Here's a good close-up of how we had them meet at the corners. |
BE SURE TO HAVE THE THIN EDGE ALONG THE FRONT OF THE NIGHTSTAND. I can't reiterate this enough. Otherwise the drawers won't open.
Also, wear work gloves. The metal isn't thick but it's still sharp and pointy. You'll also have to drill pilot holes for all the screws and nails so mark those using a Sharpie. Any extra marks will come right off with a Mr. Clean Magic Eraser or some steel wool.
Laying out the aluminum and imagining how it will all fit together. |
We were thrilled to find aluminum at Home Depot and Lowe's that's 1/2" wide along one side and 3/4" wide on the other. This is perfect for our project. Skinny side toward the front, thicker side wrapping over the top and sides.
See how it's wider on one side? |
That one little flap in the front overlaps the drawer by mere millimeters. Arrgh! This is turning out to be more work than I'd thought it would be.
I also bought these corner brackets at Home Depot and spray painted them antique bronze. They look good, but not as much like a steamer trunk.
Here are the two different brackets I got. |
Hubby said he can cut off the one little flap on the two brackets that will cover the top drawer. The rest of the brackets won't be a problem. But they also don't lie flat against the wood like the other ones do because of the thickness of the aluminum. Decisions, decisions…
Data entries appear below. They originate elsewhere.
/-- A command that a reloaded microcode image gives (R92, R93). Those that write a decision record name its reason (R89). -/
inductive LoomCommand where
  | place (qcb job : Word) (quad : Nat) (cores : List Nat) (reason : BitVec 8)
  | preempt (qcb job : Word) (bundle : Nat) (reason : BitVec 8)
  | resume (qcb job : Word) (bundle quad : Nat) (cores : List Nat) (reason : BitVec 8)
  | forecast (die value : Nat)
  | record (qcb job : Word) (kind : BitVec 3) (bundle : BitVec 32) (eprio : BitVec 4) (at_ : PlaceInfo) (reason : BitVec 8)
  | status (qcb job : Word) (state : BitVec 2) (code : Byte)
  /-- a count of the QCB (R78), 0 to 7, or with 8 more a decision counter of its tenant (R90), 8 to 16 -/
  | bump (qcb : Word) (counter : Nat)
deriving DecidableEq, Repr

/-- A move that the outside schedules: a step of the table, one advice word of a hart's context, one instruction of a hart,
a soft error, an eviction, an arrival at a pod barrier from another package (R112), or a command of a reloaded microcode
image. -/
inductive Move where
  | event (i : Instr)
  | advice (who : AgentId)
  | hart (who : AgentId)
  | softError (e : SoftError)
  | evict (e : Eviction)
  | podArrival (ctx : BitVec 12) (id count : Nat)
  | loom (c : LoomCommand)
deriving DecidableEq, Repr

/-- An SPDM request (R283). -/
inductive Spdm where
  | version
  | capabilities
  | algorithms
  | digests (slot : Byte)
  | certificate (slot : Byte)
  | challenge (slot : Byte)
  | measurements (index : Byte)
  | other
deriving DecidableEq, Repr

/-- A command message (R284). -/
inductive Message where
  | append (qcb recAddr : Word) (payload : List Byte)
  | write (addr : Word) (data : List Byte)
  | read (addr count : Word)
  | spdm (request : Spdm)
deriving DecidableEq, Repr

/-- A hardware step that has become due; each names a row of the table with no encoding (Step.lean). -/
inductive Due where
  | advice (core : Nat)
  | adelayExpiry (who : AgentId)
  | advicePrefetchWalk (who : AgentId) (level : PrefetchLevel) (addr : Word) (lines : Nat)
  | loomAppendEvent (qcb recAddr : Word)
  | dependenceMet (qcb job : Word)
  | bundleEnded (qcb job : Word) (bundle : Nat)
  | jobEnded (qcb job : Word)
  | windowTick
  | preEmptionComplete (qcb job : Word) (bundle : Nat)
  | commandRefused (command cause : BitVec 8)
  | decRecordFlush (qcb : Word)
  | loomAgain
  | microcodeSwitch
  | taskStart (who : AgentId)
  | taskEnd (who : AgentId)
  | urgent (who : AgentId)
  | yieldExpiry (who : AgentId)
  | operationComplete (who : AgentId) (cls : OpClass)
  | barrierRelease (key : BarrierKey)
  | shuttlePostObserved (die ch pos : Nat)
  | reservationHoldExpiry (block : Nat)
  | copySourceRead (who : AgentId) (h : BitVec 5)
  | copyComplete (who : AgentId) (h : BitVec 5)
  | streamStripArrival (who : AgentId) (h : BitVec 5)
  | vpushDelivery (n : Nat)
  | xredComplete (n : Nat)
  | oruAccept (n : Nat)
  | tileFill (ctx : BitVec 12) (tensor : BitVec 6) (i j : Nat)
  | narrowingApply (n : Nat)
  | commit (who : AgentId)
  | finalApply (n : Nat)
  | positionRenewal
  | slotFull (quad slot : Nat)
  | slotFree (quad slot : Nat)
  | tileOpStart (quad : Nat)
  | tileOpComplete (quad : Nat)
  | biasFlipComplete (region : Nat)
  | rowGrant (core : Nat)
  | message (ep : BitVec 12)
  | cxlHostWrite (pa : BitVec 52) (data : List Byte)
  | cxlHostRead (pa : BitVec 52) (count : Nat)
  | fieldRepair (unit : RepairUnit)
deriving DecidableEq, Repr

/-- The states of an operand slot (R252). -/
inductive SlotState where
  | free
  | feeder (core hart : Nat)
  | full
  | control
deriving DecidableEq, Repr

/-- An issued tile operation or scale load (R256, R262). A scale load carries the values it read. -/
inductive TileOp where
  | mma (ordered : Bool) (sc : BitVec 6) (kc : BitVec 7) (fmt : BitVec 4) (col0 row0 : BitVec 8) (slotB slotA : BitVec 6)
  | accz (fmt : BitVec 4) (col0 row0 : BitVec 8)
  | tscl (sc : BitVec 6) (col0 row0 : BitVec 8)
  | scaleA (line : Nat) (values : List (BitVec 32))
  | scaleW (line : Nat) (value : BitVec 32)
deriving DecidableEq, Repr

/-- A quad's matrix engine: the bundle that owns it (R251), the slots, the operation that runs and those that wait
(R258), and the releases that wait for writes or reads of their slot (R252). -/
structure Quad where
  owner : Option (Word × Word × Nat)
  slots : Vector SlotState 32
  running : Option TileOp
  waiting : List TileOp
  releasing : List Nat
  /-- how much of the running operation accrd.p has shown, by cell, row*256 + column (R261) -/
  progress : Sparse Nat
deriving DecidableEq, Repr

/-- A vector core: its split and the split that its next first SETVL applies (R88), and its register rows in
retention (R55). -/
structure Core where
  split : BitVec 2
  pending : Option (BitVec 2)
  retained : List Nat
  rowWaiters : List AgentId
  /-- the hart granted last (R95) -/
  last : BitVec 3
  /-- the hart whose advice context took the last turn (R287) -/
  adviceLast : BitVec 3
deriving DecidableEq, Repr

/-- A barrier instance: the phase that arrivals now join, its count and arrivals, and the number of phases released
(R112). -/
structure Barrier where
  phase : Nat
  count : Nat
  arrived : Nat
  released : Nat
deriving DecidableEq, Repr

/-- A shuttle channel (R115): its grant, its value, the value observed at each ring position that has observed one, and the largest
value that each agent has posted (R188). -/
structure Channel where
  ctx : Option (BitVec 12)
  value : Word
  seen : Sparse Word
  posts : List (AgentId × Word)
deriving DecidableEq, Repr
But for a bit of good news, I was going to buy the leather handles at Rockler to be the new drawer pulls. They're 10" long, and they look like the handles on our inspiration but they'd have been $10-15 each. So as I was pissing and moaning about the accessory hardware costing three times as much as the dresser itself, Hubby said, "Why don't we buy an old leather belt at Goodwill and cut it up?" See, that's why I love him. He has such great ideas!
We stopped at Goodwill on the way home and picked up a brown leather man's belt for $3. It's nice and broken in with all those creases and folds and looks vintage, which it is. It's wide so I cut it into 10" pieces first and then I'll cut each one in half lengthwise to get 6 drawers out of it (remember, I'm going to make two nightstands.) I'm thinking of rounding the ends too. We'll see how well I can cut a half circle.
Instead of buying mounting brackets for each side we'll just use a carriage bolt on each end to attach them to the drawers.
After attaching all the metal, we put on the corner brackets (which I had sprayed with a combination of bronze, black, and silver spray paints to make them look aged), attached the new handles, and ta da!
How'd we do moneywise?
Nightstand $25 on Craigslist (it was less than a year old an in perfect condition - score!)
Belt: $3 at Goodwill
Aluminum strips - $36
Corner brackets - $12
Bolts and decorative nails - $6
Paint - $4 (I already had the white paint and glaze)
Spray on clear finish - $5
Total: $91
I still have the old nightstand on the other side. It's brown and matches nothing so now I've got to make another one of these babies! |
The photo above shows my Master Bedroom Makeover in progress. To date I've spent less than $300 for that barn door headboard, complete with lights, about $120 for the apothecary chest/printer's cabinet dresser, and about $90 for the nightstand. That's three major pieces of furniture for just above $500. That's less than one Pottery Barn nightstand. Not bad!